Last time I went we paid 2.00 per person. I am glad to say they check very regularly. On several occasions i've been checked multiple times in the same day. As for bank access we haven't had any problems finding a spot to fish comfortably and by comfortably I mean no one within 300 yards of us. I am not a big fan of fishing with a stranger in my back pocket that could basically tell me what kind of deodarant I am wearing! 

Campbell has some really nice bass and the water is usually crystal clear. Hope this helps. Good luck!


DB


----------



## imalt (Apr 17, 2008)

i have had my best bass luck at the lake left of the parking lot as you go in. also i was in my yak. there is a lake behind the softball fields that isnt too bad you have to hop a fence or two. the front lake i have never done very good in. i dont think they stock as much as they say there.


----------



## TeamPlaker (Jul 5, 2006)

imalt said:


> i have had my best bass luck at the lake left of the parking lot as you go in.


That lake is the South Lake. Nice bank fishing in the spring, but by mid-summer the weeds are a pain. Not sure which is the best bluegill lake, but if you're looking for Perch, they're in the Northeast Lake (which is directly to the right as you pull in). Couldn't tell you how to fish for them, never target any of them. Keep in mind that HCPD's idea of "stocking" those lakes is way different than the ODNR.
The depths vary in each of the lakes, but some of them get 50+. They used to have maps on their site at www.greatparks.org. Not sure if they do any more... either way, the place you pay has a large map that shows you the depths and the names of the lakes.


----------



## regmiller (Aug 23, 2005)

Thanks for answering guys. I am going to take a ride and see what is going on. It's pretty hot now, might wait a few weeks.


----------



## Mrsnspectr (May 21, 2008)

Hey Reg - glad to see another lady on here - I don't go out much by myself for the same reasons, but am lucky the dau-in-law loves to fish as much as I do. The guys on here are great, though, for answering (probably sometimes dumb) questions for me.

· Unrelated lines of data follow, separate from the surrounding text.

-- ==== Sys2Proof/Laws/State.lean ====
section
/-! SUPPORT. What the field updates of the current slot, warp and block leave, one lemma per field per update. -/

namespace Sys2Proof.Machine

@[simp] theorem slotOf_setSlot_same (w : Warp) (p : PcSlot) (x : Slot) : slotOf (setSlot w p x) p = x := by cases p <;> rfl
@[simp] theorem slotOf_setSlot_other (w : Warp) (p : PcSlot) (x : Slot) :
    slotOf (setSlot w p x) (otherSlot p) = slotOf w (otherSlot p) := by cases p <;> rfl
@[simp] theorem setSlot_setSlot (w : Warp) (p : PcSlot) (x y : Slot) : setSlot (setSlot w p x) p y = setSlot w p y := by
  cases p <;> rfl
@[simp] theorem setSlot_slotOf (w : Warp) (p : PcSlot) : setSlot w p (slotOf w p) = w := by cases p <;> rfl

@[simp] theorem setSlot_lanes (w : Warp) (p : PcSlot) (x : Slot) : (setSlot w p x).lanes = w.lanes := by cases p <;> rfl
@[simp] theorem setSlot_scalars (w : Warp) (p : PcSlot) (x : Slot) : (setSlot w p x).scalars = w.scalars := by cases p <;> rfl
@[simp] theorem setSlot_masks (w : Warp) (p : PcSlot) (x : Slot) : (setSlot w p x).masks = w.masks := by cases p <;> rfl
@[simp] theorem setSlot_mode (w : Warp) (p : PcSlot) (x : Slot) : (setSlot w p x).mode = w.mode := by cases p <;> rfl
@[simp] theorem setSlot_depth (w : Warp) (p : PcSlot) (x : Slot) : (setSlot w p x).depth = w.depth := by cases p <;> rfl
@[simp] theorem setSlot_tile (w : Warp) (p : PcSlot) (x : Slot) : (setSlot w p x).tile = w.tile := by cases p <;> rfl
@[simp] theorem setSlot_fflags (w : Warp) (p : PcSlot) (x : Slot) : (setSlot w p x).fflags = w.fflags := by cases p <;> rfl
@[simp] theorem setSlot_div (w : Warp) (p : PcSlot) (x : Slot) : (setSlot w p x).div = w.div := by cases p <;> rfl
@[simp] theorem setSlot_acts (w : Warp) (p : PcSlot) (x : Slot) : (setSlot w p x).acts = w.acts := by cases p <;> rfl
@[simp] theorem setSlot_stake (w : Warp) (p : PcSlot) (x : Slot) : (setSlot w p x).stake = w.stake := by cases p <;> rfl
@[simp] theorem setSlot_pend (w : Warp) (p : PcSlot) (x : Slot) : (setSlot w p x).pend = w.pend := by cases p <;> rfl
@[simp] theorem setSlot_recipe (w : Warp) (p : PcSlot) (x : Slot) : (setSlot w p x).recipe = w.recipe := by cases p <;> rfl
@[simp] theorem setSlot_uid (w : Warp) (p : PcSlot) (x : Slot) : (setSlot w p x).uid = w.uid := by cases p <;> rfl
@[simp] theorem setSlot_block (w : Warp) (p : PcSlot) (x : Slot) : (setSlot w p x).block = w.block := by cases p <;> rfl
@[simp] theorem setSlot_num (w : Warp) (p : PcSlot) (x : Slot) : (setSlot w p x).num = w.num := by cases p <;> rfl
@[simp] theorem setSlot_ridNext (w : Warp) (p : PcSlot) (x : Slot) : (setSlot w p x).ridNext = w.ridNext := by cases p <;> rfl
@[simp] theorem setSlot_flagZ (w : Warp) (p : PcSlot) (x : Slot) : (setSlot w p x).flagZ = w.flagZ := by cases p <;> rfl
@[simp] theorem setSlot_flagN (w : Warp) (p : PcSlot) (x : Slot) : (setSlot w p x).flagN = w.flagN := by cases p <;> rfl
@[simp] theorem setSlot_flagC (w : Warp) (p : PcSlot) (x : Slot) : (setSlot w p x).flagC = w.flagC := by cases p <;> rfl
@[simp] theorem setSlot_flagV (w : Warp) (p : PcSlot) (x : Slot) : (setSlot w p x).flagV = w.flagV := by cases p <;> rfl
@[simp] theorem setSlot_sealed (w : Warp) (p : PcSlot) (x : Slot) : (setSlot w p x).sealed = w.sealed := by cases p <;> rfl
@[simp] theorem setSlot_gpstat (w : Warp) (p : PcSlot) (x : Slot) : (setSlot w p x).gpstat = w.gpstat := by cases p <;> rfl
@[simp] theorem setSlot_stackSlot (w : Warp) (p : PcSlot) (x : Slot) : (setSlot w p x).stackSlot = w.stackSlot := by cases p <;> rfl
@[simp] theorem setSlot_saved (w : Warp) (p : PcSlot) (x : Slot) : (setSlot w p x).saved = w.saved := by cases p <;> rfl
@[simp] theorem setSlot_ident (w : Warp) (p : PcSlot) (x : Slot) : (setSlot w p x).ident = w.ident := by cases p <;> rfl
@[simp] theorem setSlot_prio (w : Warp) (p : PcSlot) (x : Slot) : (setSlot w p x).prio = w.prio := by cases p <;> rfl
@[simp] theorem setSlot_quadrant (w : Warp) (p : PcSlot) (x : Slot) : (setSlot w p x).quadrant = w.quadrant := by cases p <;> rfl
@[simp] theorem setSlot_index (w : Warp) (p : PcSlot) (x : Slot) : (setSlot w p x).index = w.index := by cases p <;> rfl

@[simp] theorem cur_modCur (s : State) (f : Slot → Slot) : cur (modCur s f) = f (cur s) := by simp [cur, modCur]
@[simp] theorem modCur_modCur (s : State) (f g : Slot → Slot) : modCur (modCur s f) g = modCur s fun x => g (f x) := by
  simp [modCur, cur]
@[simp] theorem modCur_slot (s : State) (f : Slot → Slot) : (modCur s f).slot = s.slot := rfl
@[simp] theorem modCur_b (s : State) (f : Slot → Slot) : (modCur s f).b = s.b := rfl
@[simp] theorem modCur_mem (s : State) (f : Slot → Slot) : (modCur s f).mem = s.mem := rfl
@[simp] theorem modCur_vfs (s : State) (f : Slot → Slot) : (modCur s f).vfs = s.vfs := rfl
@[simp] theorem modCur_dies (s : State) (f : Slot → Slot) : (modCur s f).dies = s.dies := rfl
@[simp] theorem modCur_dirs (s : State) (f : Slot → Slot) : (modCur s f).dirs = s.dirs := rfl
@[simp] theorem modCur_agenda (s : State) (f : Slot → Slot) : (modCur s f).agenda = s.agenda := rfl
@[simp] theorem modCur_lanes (s : State) (f : Slot → Slot) : (modCur s f).w.lanes = s.w.lanes := by simp [modCur]
@[simp] theorem modCur_scalars (s : State) (f : Slot → Slot) : (modCur s f).w.scalars = s.w.scalars := by simp [modCur]
@[simp] theorem modCur_masks (s : State) (f : Slot → Slot) : (modCur s f).w.masks = s.w.masks := by simp [modCur]
@[simp] theorem modCur_mode (s : State) (f : Slot → Slot) : (modCur s f).w.mode = s.w.mode := by simp [modCur]
@[simp] theorem modCur_depth (s : State) (f : Slot → Slot) : (modCur s f).w.depth = s.w.depth := by simp [modCur]
@[simp] theorem modCur_tile (s : State) (f : Slot → Slot) : (modCur s f).w.tile = s.w.tile := by simp [modCur]
@[simp] theorem modCur_div (s : State) (f : Slot → Slot) : (modCur s f).w.div = s.w.div := by simp [modCur]
@[simp] theorem modCur_acts (s : State) (f : Slot → Slot) : (modCur s f).w.acts = s.w.acts := by simp [modCur]
@[simp] theorem modCur_pend (s : State) (f : Slot → Slot) : (modCur s f).w.pend = s.w.pend := by simp [modCur]

@[simp] theorem modCur_onStream (s : State) (f : Slot → Slot) : (modCur s f).onStream = s.onStream := rfl
@[simp] theorem modCur_warps (s : State) (f : Slot → Slot) : (modCur s f).warps = s.warps := rfl
@[simp] theorem modCur_blocks (s : State) (f : Slot → Slot) : (modCur s f).blocks = s.blocks := rfl
@[simp] theorem modCur_gangs (s : State) (f : Slot → Slot) : (modCur s f).gangs = s.gangs := rfl
@[simp] theorem modCur_launches (s : State) (f : Slot → Slot) : (modCur s f).launches = s.launches := rfl
@[simp] theorem modCur_kernels (s : State) (f : Slot → Slot) : (modCur s f).kernels = s.kernels := rfl
@[simp] theorem modCur_parts (s : State) (f : Slot → Slot) : (modCur s f).parts = s.parts := rfl
@[simp] theorem modCur_inflight (s : State) (f : Slot → Slot) : (modCur s f).inflight = s.inflight := rfl
@[simp] theorem modCur_links (s : State) (f : Slot → Slot) : (modCur s f).links = s.links := rfl
@[simp] theorem modCur_routes (s : State) (f : Slot → Slot) : (modCur s f).routes = s.routes := rfl
@[simp] theorem modCur_ords (s : State) (f : Slot → Slot) : (modCur s f).ords = s.ords := rfl
@[simp] theorem modCur_buckets (s : State) (f : Slot → Slot) : (modCur s f).buckets = s.buckets := rfl
@[simp] theorem modCur_footprints (s : State) (f : Slot → Slot) : (modCur s f).footprints = s.footprints := rfl
@[simp] theorem modCur_quadrants (s : State) (f : Slot → Slot) : (modCur s f).quadrants = s.quadrants := rfl
@[simp] theorem modCur_datum (s : State) (f : Slot → Slot) : (modCur s f).datum = s.datum := rfl
@[simp] theorem modCur_tim (s : State) (f : Slot → Slot) : (modCur s f).tim = s.tim := rfl
@[simp] theorem modCur_ckp (s : State) (f : Slot → Slot) : (modCur s f).ckp = s.ckp := rfl
@[simp] theorem modCur_sal (s : State) (f : Slot → Slot) : (modCur s f).sal = s.sal := rfl
@[simp] theorem modCur_poisoned (s : State) (f : Slot → Slot) : (modCur s f).poisoned = s.poisoned := rfl
@[simp] theorem modCur_msix (s : State) (f : Slot → Slot) : (modCur s f).msix = s.msix := rfl
@[simp] theorem modCur_advisory (s : State) (f : Slot → Slot) : (modCur s f).advisory = s.advisory := rfl
@[simp] theorem modCur_replies (s : State) (f : Slot → Slot) : (modCur s f).replies = s.replies := rfl
@[simp] theorem modCur_timers (s : State) (f : Slot → Slot) : (modCur s f).timers = s.timers := rfl
@[simp] theorem modCur_cycle (s : State) (f : Slot → Slot) : (modCur s f).cycle = s.cycle := rfl
@[simp] theorem modCur_timeBase (s : State) (f : Slot → Slot) : (modCur s f).timeBase = s.timeBase := rfl
@[simp] theorem modCur_freeCount (s : State) (f : Slot → Slot) : (modCur s f).freeCount = s.freeCount := rfl
@[simp] theorem modCur_nextId (s : State) (f : Slot → Slot) : (modCur s f).nextId = s.nextId := rfl
@[simp] theorem modCur_fflags (s : State) (f : Slot → Slot) : (modCur s f).w.fflags = s.w.fflags := by simp [modCur]
@[simp] theorem modCur_stake (s : State) (f : Slot → Slot) : (modCur s f).w.stake = s.w.stake := by simp [modCur]
@[simp] theorem modCur_sealed (s : State) (f : Slot → Slot) : (modCur s f).w.sealed = s.w.sealed := by simp [modCur]
@[simp] theorem modCur_recipe (s : State) (f : Slot → Slot) : (modCur s f).w.recipe = s.w.recipe := by simp [modCur]
@[simp] theorem modCur_uid (s : State) (f : Slot → Slot) : (modCur s f).w.uid = s.w.uid := by simp [modCur]
@[simp] theorem modCur_block (s : State) (f : Slot → Slot) : (modCur s f).w.block = s.w.block := by simp [modCur]
@[simp] theorem modCur_num (s : State) (f : Slot → Slot) : (modCur s f).w.num = s.w.num := by simp [modCur]
@[simp] theorem modCur_ridNext (s : State) (f : Slot → Slot) : (modCur s f).w.ridNext = s.w.ridNext := by simp [modCur]
@[simp] theorem modCur_flagZ (s : State) (f : Slot → Slot) : (modCur s f).w.flagZ = s.w.flagZ := by simp [modCur]
@[simp] theorem modCur_flagN (s : State) (f : Slot → Slot) : (modCur s f).w.flagN = s.w.flagN := by simp [modCur]
@[simp] theorem modCur_flagC (s : State) (f : Slot → Slot) : (modCur s f).w.flagC = s.w.flagC := by simp [modCur]
@[simp] theorem modCur_flagV (s : State) (f : Slot → Slot) : (modCur s f).w.flagV = s.w.flagV := by simp [modCur]
@[simp] theorem modCur_gpstat (s : State) (f : Slot → Slot) : (modCur s f).w.gpstat = s.w.gpstat := by simp [modCur]
@[simp] theorem modCur_stackSlot (s : State) (f : Slot → Slot) : (modCur s f).w.stackSlot = s.w.stackSlot := by simp [modCur]
@[simp] theorem modCur_saved (s : State) (f : Slot → Slot) : (modCur s f).w.saved = s.w.saved := by simp [modCur]
@[simp] theorem modCur_ident (s : State) (f : Slot → Slot) : (modCur s f).w.ident = s.w.ident := by simp [modCur]
@[simp] theorem modCur_prio (s : State) (f : Slot → Slot) : (modCur s f).w.prio = s.w.prio := by simp [modCur]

I read somewhere that perch love flashy things, so I picked up these snelled hooks that have a fluorescent spinner and beads when I saw them at Wal-mart, but we fish them under a bobber. Not sure if it is the flash or luck, but we seem to catch quite a few perch. And they seem to like wax worms a lot more than red worms or pieces of crawler. Bad thing is, they are fantastic little bait stealers, so take _lots_ of wax worms 

And I may take you up on the offer about the Isabella info in the near future. We are going to try and get down there for some evening/night fishing one of these days soon.


----------